Work request >> For the data below, the lines that hold "portMeter" should be counted; only the resulting number is expected.
[Opening Material supplied section]
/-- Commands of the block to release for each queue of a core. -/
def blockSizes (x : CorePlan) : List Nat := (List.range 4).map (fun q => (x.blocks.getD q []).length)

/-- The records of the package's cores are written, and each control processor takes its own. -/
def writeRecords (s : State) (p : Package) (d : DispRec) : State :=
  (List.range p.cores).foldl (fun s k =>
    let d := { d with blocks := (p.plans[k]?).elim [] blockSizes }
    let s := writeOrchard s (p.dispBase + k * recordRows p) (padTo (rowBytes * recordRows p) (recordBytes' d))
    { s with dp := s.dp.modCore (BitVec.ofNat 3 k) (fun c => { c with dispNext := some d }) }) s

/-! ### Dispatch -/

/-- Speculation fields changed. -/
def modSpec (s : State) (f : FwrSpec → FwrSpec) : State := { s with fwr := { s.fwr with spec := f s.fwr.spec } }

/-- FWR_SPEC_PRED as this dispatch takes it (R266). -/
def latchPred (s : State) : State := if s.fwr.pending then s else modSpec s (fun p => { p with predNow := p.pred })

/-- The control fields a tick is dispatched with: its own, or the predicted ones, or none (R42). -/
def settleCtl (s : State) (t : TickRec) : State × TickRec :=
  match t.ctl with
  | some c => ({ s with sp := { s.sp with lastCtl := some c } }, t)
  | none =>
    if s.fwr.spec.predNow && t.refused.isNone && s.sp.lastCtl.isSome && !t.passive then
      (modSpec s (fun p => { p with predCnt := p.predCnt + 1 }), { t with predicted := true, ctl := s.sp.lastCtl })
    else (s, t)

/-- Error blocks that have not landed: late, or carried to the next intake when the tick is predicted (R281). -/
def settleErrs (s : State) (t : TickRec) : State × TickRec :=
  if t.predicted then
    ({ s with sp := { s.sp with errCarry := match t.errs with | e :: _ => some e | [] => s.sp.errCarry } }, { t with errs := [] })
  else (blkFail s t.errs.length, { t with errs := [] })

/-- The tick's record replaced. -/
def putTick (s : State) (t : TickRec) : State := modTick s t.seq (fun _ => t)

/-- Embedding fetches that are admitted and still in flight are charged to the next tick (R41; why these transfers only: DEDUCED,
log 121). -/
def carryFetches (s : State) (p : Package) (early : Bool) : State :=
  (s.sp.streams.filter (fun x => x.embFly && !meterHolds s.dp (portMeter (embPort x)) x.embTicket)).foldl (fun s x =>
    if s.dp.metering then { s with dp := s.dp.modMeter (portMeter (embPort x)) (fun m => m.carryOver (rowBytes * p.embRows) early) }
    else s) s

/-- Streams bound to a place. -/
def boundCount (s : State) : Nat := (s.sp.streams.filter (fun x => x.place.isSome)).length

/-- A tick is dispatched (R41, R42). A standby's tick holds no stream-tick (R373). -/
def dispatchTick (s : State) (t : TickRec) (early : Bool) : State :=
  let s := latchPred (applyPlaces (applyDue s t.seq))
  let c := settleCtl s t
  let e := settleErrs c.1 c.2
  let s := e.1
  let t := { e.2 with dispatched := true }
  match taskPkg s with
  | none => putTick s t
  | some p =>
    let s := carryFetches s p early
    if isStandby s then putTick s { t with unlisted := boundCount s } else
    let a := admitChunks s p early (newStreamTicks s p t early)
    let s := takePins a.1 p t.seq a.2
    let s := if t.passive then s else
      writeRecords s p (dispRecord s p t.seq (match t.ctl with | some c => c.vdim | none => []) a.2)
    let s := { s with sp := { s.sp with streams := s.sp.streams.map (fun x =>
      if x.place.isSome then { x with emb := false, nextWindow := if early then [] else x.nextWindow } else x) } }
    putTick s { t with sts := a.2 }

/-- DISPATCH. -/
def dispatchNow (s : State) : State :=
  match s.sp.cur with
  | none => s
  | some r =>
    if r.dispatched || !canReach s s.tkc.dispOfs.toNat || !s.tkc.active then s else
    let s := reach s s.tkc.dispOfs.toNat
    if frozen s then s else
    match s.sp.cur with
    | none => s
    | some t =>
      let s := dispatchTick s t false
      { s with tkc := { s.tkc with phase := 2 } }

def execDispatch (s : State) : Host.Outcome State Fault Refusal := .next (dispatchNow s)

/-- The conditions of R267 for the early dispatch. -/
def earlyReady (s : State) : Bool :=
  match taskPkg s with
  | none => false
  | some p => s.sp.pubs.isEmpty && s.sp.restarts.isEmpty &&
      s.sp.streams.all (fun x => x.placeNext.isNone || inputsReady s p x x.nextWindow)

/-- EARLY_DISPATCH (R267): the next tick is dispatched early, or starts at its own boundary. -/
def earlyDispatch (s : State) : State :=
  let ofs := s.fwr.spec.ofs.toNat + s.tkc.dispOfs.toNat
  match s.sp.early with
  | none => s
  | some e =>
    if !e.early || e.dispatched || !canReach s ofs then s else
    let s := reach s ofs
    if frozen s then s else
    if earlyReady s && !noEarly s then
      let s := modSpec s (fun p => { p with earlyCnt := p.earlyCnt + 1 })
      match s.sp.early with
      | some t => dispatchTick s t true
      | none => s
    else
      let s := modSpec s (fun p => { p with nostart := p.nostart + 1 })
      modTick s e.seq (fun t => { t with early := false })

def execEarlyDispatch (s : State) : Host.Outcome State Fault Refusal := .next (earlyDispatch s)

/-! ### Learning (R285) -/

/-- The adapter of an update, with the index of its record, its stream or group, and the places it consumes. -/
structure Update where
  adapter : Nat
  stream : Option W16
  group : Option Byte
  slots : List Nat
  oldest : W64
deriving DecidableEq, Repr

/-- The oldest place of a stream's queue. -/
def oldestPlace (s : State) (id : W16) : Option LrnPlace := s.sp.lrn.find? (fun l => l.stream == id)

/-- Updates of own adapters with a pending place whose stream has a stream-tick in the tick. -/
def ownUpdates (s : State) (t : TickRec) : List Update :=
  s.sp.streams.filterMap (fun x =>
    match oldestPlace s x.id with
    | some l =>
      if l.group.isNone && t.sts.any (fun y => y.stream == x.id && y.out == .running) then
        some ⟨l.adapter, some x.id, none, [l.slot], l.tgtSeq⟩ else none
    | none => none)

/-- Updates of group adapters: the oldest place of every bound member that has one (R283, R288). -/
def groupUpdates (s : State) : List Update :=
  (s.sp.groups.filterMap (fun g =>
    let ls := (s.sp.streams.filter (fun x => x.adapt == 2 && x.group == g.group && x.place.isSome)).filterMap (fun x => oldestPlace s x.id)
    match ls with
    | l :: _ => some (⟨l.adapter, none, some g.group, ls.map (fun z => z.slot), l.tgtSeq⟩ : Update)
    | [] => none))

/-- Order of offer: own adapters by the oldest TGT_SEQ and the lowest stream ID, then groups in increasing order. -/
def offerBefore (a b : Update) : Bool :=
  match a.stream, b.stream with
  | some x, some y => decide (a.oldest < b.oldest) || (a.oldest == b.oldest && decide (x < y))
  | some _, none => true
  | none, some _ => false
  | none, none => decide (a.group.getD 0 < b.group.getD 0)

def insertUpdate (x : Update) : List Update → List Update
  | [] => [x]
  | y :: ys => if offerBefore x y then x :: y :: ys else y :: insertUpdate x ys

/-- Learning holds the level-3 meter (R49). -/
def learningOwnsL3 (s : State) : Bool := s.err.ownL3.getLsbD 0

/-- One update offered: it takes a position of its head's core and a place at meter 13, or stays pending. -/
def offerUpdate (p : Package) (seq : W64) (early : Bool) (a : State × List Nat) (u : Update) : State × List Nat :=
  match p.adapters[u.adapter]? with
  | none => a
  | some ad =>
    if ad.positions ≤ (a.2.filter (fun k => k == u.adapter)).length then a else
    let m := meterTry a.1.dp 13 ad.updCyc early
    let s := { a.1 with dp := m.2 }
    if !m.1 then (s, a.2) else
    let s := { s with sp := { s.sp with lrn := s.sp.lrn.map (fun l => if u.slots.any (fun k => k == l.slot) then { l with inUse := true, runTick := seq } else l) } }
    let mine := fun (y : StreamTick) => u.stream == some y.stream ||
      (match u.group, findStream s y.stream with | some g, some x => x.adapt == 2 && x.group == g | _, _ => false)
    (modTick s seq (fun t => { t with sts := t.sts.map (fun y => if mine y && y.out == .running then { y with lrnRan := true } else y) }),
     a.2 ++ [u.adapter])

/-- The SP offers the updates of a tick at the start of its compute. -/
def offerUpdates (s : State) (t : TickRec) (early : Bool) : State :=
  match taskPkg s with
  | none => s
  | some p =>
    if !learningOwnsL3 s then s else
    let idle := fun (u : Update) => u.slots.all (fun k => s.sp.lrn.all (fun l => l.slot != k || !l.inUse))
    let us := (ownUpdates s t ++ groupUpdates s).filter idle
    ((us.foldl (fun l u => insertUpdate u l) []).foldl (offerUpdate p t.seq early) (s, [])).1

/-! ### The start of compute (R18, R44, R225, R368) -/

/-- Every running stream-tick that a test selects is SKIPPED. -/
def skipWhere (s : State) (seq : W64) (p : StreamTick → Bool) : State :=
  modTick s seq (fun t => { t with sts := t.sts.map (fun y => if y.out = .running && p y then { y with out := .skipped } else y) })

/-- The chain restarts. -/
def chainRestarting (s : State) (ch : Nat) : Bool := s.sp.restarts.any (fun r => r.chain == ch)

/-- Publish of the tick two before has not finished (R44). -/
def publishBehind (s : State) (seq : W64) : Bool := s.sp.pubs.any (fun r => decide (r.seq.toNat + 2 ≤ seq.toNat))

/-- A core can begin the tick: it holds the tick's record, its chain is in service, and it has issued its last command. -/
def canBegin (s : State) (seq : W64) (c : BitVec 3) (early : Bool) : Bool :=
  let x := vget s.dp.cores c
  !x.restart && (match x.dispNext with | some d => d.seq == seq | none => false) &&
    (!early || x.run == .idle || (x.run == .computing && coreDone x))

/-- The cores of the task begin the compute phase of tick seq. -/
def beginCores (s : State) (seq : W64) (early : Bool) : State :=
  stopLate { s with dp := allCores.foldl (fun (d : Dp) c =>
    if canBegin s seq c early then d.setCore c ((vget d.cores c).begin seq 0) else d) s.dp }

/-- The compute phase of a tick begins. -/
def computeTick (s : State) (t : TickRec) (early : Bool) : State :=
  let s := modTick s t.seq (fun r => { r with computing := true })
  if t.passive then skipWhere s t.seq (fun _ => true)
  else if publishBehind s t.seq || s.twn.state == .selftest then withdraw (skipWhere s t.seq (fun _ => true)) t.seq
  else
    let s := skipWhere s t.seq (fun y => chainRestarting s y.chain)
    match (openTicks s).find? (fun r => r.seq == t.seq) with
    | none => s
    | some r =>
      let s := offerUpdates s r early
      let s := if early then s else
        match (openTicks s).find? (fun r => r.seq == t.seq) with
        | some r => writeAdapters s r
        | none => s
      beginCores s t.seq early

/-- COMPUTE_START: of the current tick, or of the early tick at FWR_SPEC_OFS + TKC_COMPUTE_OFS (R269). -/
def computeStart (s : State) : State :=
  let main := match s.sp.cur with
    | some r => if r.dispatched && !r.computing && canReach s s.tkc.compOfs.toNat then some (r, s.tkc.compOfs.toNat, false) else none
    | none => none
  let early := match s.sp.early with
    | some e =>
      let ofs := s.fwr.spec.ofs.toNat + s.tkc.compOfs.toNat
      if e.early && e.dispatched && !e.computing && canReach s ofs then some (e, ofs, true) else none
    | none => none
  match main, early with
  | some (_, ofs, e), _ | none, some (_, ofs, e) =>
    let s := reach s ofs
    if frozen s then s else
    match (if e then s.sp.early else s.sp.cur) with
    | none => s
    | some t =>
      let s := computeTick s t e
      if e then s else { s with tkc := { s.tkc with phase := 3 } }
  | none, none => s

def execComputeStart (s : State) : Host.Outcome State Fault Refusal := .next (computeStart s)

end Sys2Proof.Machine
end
[Closing Material supplied section]
[Opening Material supplied section]
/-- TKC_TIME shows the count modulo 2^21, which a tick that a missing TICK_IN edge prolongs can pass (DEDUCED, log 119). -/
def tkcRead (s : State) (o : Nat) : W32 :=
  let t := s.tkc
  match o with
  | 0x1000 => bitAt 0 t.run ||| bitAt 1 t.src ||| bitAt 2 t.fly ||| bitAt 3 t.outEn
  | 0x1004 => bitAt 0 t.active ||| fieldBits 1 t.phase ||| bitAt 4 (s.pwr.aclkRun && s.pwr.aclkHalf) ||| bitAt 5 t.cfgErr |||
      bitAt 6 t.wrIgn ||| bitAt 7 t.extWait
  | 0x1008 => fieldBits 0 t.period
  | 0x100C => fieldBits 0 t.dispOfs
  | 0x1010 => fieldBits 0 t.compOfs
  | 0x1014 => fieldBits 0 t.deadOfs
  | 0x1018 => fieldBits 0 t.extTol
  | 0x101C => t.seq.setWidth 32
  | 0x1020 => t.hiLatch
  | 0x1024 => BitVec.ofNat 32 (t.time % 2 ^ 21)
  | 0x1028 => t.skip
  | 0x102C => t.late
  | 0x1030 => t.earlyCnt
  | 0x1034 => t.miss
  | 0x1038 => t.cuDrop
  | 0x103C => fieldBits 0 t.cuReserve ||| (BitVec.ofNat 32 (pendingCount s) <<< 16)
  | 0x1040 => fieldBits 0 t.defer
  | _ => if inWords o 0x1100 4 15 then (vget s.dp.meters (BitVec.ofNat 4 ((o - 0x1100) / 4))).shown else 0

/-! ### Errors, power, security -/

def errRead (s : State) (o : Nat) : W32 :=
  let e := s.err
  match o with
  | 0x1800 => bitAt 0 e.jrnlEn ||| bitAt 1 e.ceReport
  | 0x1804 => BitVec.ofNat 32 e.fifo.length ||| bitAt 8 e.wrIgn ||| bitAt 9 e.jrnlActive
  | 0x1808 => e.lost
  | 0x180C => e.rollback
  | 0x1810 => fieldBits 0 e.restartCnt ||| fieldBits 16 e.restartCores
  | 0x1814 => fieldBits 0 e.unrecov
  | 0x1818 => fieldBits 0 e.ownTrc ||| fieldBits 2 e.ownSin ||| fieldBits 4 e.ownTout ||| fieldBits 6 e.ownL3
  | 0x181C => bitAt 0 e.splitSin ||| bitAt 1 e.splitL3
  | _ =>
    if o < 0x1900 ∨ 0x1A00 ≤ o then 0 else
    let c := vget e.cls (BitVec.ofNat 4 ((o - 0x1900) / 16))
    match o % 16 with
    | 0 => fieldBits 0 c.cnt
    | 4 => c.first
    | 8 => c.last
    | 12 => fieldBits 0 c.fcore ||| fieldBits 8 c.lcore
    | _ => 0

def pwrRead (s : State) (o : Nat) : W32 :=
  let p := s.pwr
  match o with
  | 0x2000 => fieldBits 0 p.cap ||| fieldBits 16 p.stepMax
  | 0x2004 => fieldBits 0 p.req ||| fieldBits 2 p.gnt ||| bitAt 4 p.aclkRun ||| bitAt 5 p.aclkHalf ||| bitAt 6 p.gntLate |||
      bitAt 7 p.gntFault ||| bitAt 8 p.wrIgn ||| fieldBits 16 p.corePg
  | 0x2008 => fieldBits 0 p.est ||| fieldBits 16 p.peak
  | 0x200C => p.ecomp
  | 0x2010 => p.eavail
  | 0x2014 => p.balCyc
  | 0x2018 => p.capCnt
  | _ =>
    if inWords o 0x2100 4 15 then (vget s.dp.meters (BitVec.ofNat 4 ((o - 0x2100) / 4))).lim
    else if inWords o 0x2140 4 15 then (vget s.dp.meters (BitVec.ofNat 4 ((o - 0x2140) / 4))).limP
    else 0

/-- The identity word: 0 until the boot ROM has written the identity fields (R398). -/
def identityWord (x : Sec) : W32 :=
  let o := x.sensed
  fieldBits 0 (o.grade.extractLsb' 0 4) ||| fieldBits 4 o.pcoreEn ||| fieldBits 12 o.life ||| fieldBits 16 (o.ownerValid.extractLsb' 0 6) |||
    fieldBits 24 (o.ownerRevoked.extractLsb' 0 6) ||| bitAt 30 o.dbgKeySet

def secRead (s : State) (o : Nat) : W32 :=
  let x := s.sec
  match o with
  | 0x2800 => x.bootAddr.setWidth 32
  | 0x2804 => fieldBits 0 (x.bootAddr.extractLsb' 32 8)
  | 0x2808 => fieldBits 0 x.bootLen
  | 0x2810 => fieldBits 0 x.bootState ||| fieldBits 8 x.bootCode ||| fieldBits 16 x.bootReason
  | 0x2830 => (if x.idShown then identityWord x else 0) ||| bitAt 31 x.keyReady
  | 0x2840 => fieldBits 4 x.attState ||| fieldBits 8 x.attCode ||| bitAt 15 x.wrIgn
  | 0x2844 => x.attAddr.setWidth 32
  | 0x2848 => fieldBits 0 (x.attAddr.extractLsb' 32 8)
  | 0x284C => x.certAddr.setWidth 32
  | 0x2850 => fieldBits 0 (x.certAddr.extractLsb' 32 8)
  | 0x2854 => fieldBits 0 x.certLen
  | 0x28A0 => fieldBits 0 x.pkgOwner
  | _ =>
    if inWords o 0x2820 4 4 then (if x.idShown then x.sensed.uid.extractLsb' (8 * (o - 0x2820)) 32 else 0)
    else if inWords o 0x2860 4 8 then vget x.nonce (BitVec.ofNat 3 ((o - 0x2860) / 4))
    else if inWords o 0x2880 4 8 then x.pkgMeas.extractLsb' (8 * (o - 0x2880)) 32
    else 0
[Closing Material supplied section]
[Opening Material supplied section]
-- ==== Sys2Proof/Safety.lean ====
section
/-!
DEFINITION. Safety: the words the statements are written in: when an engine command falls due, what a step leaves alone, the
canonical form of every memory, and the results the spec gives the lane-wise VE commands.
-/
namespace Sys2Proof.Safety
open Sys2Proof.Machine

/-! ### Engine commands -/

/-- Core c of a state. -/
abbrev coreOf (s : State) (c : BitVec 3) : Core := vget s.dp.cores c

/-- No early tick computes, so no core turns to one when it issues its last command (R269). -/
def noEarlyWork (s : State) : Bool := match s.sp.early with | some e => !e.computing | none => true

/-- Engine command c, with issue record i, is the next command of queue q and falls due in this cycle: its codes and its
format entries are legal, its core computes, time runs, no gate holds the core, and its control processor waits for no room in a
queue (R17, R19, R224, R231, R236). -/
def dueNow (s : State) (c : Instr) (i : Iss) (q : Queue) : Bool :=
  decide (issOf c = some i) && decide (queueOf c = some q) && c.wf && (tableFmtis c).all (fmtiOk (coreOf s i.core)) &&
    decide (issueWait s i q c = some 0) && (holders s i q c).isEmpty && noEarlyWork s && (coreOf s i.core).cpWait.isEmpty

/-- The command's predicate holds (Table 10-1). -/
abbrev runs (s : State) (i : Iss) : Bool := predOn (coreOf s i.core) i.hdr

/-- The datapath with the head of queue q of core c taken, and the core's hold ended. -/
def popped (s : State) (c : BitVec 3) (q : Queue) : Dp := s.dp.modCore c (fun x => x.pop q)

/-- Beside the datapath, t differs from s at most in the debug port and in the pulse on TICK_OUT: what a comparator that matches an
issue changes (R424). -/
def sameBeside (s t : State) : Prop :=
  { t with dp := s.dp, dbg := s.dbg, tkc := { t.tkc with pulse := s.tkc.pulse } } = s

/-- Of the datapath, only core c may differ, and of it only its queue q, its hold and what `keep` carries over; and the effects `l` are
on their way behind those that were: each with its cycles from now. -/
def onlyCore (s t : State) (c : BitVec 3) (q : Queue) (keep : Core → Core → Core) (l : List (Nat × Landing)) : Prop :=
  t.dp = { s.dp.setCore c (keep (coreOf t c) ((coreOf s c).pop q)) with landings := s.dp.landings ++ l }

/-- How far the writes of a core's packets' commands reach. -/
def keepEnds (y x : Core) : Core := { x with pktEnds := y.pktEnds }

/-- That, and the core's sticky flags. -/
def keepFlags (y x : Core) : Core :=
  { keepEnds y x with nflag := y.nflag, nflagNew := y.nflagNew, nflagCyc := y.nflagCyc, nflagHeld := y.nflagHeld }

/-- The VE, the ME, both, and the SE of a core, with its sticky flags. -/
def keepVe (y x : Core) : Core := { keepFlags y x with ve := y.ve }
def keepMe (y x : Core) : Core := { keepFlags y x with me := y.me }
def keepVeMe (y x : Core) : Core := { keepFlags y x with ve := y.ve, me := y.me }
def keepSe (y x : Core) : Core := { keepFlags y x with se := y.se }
[Closing Material supplied section]
Solved exercise >> 2